Task directions: From the data below, please reproduce exactly everything from the line that contains "phase := .send, op" down to the line that contains "def decoderState (d", with both ends included.

START The data

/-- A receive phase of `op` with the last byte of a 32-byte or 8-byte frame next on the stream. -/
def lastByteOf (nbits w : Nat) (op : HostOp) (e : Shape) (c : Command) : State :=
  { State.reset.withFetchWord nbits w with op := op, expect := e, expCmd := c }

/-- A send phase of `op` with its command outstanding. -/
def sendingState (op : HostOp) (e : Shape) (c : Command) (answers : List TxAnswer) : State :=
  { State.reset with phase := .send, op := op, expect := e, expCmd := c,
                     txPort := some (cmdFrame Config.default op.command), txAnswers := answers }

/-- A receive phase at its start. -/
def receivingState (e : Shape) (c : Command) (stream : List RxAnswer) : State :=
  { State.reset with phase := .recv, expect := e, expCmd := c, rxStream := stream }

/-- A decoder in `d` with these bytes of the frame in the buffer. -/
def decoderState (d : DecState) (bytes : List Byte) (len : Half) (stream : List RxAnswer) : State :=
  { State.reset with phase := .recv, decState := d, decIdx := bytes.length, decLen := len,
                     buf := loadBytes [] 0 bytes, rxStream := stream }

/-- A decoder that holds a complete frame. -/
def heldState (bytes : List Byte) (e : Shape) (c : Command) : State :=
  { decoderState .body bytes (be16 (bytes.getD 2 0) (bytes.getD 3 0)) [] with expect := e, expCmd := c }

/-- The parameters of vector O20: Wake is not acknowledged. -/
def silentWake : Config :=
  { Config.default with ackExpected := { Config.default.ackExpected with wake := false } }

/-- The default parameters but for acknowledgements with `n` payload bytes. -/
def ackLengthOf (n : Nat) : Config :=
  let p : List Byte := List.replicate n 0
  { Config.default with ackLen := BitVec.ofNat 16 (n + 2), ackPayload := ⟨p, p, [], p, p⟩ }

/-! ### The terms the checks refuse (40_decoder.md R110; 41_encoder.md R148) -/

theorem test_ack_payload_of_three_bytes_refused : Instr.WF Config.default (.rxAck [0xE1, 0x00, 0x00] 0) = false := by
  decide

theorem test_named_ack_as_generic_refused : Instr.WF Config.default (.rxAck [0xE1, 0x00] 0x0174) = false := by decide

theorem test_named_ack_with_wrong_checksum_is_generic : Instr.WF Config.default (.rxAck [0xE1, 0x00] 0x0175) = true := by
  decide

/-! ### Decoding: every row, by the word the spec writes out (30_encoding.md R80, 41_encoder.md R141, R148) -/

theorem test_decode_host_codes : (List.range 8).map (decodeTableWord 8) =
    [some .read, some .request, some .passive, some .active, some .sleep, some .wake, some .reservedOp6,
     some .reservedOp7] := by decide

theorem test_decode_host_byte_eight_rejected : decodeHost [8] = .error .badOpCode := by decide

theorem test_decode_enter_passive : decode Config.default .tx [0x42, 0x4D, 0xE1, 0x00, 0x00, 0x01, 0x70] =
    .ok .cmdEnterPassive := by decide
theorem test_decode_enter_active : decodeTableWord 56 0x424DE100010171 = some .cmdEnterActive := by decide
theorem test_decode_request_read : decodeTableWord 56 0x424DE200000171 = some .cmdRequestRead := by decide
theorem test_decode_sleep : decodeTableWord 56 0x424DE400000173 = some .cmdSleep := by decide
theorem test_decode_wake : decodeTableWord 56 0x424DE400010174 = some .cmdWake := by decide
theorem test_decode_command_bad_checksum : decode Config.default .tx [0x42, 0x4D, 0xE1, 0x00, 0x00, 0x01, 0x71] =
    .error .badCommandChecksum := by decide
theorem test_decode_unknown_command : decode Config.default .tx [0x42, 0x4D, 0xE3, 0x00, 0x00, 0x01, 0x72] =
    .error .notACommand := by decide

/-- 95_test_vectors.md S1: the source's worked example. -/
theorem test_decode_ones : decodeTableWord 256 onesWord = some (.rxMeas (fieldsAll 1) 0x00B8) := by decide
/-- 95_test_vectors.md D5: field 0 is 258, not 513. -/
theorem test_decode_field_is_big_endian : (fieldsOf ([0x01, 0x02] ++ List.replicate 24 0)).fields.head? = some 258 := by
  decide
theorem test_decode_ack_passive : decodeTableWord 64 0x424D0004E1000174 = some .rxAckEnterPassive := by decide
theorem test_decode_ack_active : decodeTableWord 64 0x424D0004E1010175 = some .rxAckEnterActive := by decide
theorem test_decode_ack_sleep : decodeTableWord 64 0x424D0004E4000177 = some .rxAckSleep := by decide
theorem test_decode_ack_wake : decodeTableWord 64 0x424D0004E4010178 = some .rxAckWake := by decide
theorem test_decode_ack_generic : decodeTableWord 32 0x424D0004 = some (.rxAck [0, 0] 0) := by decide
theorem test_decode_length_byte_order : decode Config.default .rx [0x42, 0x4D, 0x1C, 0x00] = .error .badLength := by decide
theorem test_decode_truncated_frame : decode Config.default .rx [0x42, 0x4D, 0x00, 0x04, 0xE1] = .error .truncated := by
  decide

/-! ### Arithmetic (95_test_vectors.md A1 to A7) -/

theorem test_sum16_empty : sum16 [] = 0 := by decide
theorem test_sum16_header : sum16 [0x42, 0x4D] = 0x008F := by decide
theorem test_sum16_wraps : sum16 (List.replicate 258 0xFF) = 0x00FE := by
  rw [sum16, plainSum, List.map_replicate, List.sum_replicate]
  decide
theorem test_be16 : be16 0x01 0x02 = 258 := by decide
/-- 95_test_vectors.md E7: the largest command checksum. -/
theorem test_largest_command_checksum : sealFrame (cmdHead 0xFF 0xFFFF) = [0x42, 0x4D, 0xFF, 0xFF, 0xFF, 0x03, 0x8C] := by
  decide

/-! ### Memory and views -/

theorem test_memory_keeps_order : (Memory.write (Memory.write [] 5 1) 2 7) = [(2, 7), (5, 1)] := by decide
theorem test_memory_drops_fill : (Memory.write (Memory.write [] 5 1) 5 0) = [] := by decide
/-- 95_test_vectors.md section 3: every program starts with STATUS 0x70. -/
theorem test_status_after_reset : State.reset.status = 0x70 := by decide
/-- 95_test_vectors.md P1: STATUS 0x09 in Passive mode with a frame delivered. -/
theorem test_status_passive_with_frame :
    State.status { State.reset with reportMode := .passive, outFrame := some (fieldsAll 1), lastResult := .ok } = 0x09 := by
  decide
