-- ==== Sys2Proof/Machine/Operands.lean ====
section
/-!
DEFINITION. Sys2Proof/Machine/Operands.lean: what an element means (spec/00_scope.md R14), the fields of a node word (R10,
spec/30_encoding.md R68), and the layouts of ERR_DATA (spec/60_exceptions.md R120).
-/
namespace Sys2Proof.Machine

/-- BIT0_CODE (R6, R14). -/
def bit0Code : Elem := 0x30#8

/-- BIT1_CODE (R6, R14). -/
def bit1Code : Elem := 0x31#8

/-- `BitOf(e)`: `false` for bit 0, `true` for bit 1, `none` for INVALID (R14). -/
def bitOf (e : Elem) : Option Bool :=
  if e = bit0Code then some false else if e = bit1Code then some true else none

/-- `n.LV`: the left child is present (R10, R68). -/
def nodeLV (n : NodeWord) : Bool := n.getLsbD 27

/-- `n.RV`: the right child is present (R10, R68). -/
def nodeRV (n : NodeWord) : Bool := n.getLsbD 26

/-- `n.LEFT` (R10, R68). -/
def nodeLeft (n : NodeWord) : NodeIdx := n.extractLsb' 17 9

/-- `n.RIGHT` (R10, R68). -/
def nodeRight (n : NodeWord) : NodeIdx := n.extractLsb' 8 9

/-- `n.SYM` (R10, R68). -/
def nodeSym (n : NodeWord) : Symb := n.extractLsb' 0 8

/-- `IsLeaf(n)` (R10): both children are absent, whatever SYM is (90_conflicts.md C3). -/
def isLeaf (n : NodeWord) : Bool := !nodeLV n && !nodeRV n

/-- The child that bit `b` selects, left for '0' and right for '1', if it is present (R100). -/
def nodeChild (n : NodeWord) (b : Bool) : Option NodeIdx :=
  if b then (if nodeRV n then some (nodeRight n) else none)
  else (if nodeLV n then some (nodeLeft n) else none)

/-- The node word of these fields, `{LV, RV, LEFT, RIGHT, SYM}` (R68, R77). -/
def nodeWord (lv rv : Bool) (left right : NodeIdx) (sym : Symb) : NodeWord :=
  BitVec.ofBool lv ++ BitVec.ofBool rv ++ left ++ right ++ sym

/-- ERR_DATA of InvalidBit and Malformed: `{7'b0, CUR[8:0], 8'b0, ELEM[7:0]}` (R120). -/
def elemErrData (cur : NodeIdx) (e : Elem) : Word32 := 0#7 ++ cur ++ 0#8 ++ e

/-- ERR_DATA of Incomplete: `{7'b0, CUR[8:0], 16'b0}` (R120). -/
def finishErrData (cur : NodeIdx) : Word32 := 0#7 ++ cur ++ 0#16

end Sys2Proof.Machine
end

END The data
START The data

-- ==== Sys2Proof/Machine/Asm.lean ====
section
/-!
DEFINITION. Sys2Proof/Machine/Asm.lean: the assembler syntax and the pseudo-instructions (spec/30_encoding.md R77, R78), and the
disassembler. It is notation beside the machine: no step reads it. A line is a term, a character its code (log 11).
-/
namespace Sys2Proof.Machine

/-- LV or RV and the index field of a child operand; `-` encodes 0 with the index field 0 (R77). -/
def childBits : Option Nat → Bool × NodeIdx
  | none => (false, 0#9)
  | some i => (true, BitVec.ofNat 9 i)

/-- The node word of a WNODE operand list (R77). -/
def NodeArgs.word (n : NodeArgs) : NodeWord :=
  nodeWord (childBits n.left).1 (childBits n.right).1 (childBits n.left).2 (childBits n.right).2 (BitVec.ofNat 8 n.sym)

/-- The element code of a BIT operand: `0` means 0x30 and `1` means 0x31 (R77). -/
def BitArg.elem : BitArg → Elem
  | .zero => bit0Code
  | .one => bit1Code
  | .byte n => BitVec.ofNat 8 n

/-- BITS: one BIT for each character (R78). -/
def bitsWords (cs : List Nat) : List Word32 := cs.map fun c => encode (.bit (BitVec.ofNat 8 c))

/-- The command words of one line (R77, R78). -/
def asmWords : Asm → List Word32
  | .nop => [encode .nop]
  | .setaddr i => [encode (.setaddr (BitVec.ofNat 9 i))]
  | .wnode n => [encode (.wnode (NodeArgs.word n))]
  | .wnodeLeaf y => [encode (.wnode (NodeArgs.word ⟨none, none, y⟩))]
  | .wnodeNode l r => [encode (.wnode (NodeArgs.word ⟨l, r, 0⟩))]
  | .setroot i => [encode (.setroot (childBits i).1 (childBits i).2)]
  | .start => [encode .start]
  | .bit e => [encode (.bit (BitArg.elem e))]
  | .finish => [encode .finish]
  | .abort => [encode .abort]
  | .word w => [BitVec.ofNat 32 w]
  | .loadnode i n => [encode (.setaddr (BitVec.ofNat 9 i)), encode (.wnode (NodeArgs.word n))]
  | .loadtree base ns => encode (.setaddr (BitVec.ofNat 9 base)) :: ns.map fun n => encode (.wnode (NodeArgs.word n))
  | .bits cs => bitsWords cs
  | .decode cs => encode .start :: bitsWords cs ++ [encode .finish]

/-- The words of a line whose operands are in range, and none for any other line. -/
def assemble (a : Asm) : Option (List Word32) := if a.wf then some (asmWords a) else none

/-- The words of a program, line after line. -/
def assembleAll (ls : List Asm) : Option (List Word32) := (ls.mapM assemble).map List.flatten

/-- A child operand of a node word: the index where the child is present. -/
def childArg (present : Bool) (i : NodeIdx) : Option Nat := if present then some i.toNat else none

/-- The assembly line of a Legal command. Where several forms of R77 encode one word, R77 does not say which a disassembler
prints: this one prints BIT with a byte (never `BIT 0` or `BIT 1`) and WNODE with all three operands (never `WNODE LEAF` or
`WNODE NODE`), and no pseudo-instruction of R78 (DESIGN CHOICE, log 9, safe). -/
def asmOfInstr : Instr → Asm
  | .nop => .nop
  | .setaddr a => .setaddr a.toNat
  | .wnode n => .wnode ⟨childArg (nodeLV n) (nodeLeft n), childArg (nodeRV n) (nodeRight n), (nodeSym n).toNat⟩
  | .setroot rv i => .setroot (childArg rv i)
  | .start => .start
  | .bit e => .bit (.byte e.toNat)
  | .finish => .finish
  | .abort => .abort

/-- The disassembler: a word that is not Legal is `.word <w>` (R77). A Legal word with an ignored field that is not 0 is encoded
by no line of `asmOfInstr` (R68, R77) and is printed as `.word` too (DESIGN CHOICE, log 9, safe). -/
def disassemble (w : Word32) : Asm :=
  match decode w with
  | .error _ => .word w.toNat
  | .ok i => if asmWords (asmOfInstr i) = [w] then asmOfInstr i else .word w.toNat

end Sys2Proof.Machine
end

END The data

Reply to the task:
  { State.reset with phase := .send, op := op, expect := e, expCmd := c,
                     txPort := some (cmdFrame Config.default op.command), txAnswers := answers }

/-- A receive phase at its start. -/
def receivingState (e : Shape) (c : Command) (stream : List RxAnswer) : State :=
  { State.reset with phase := .recv, expect := e, expCmd := c, rxStream := stream }

/-- A decoder in `d` with these bytes of the frame in the buffer. -/
def decoderState (d : DecState) (bytes : List Byte) (len : Half) (stream : List RxAnswer) : State :=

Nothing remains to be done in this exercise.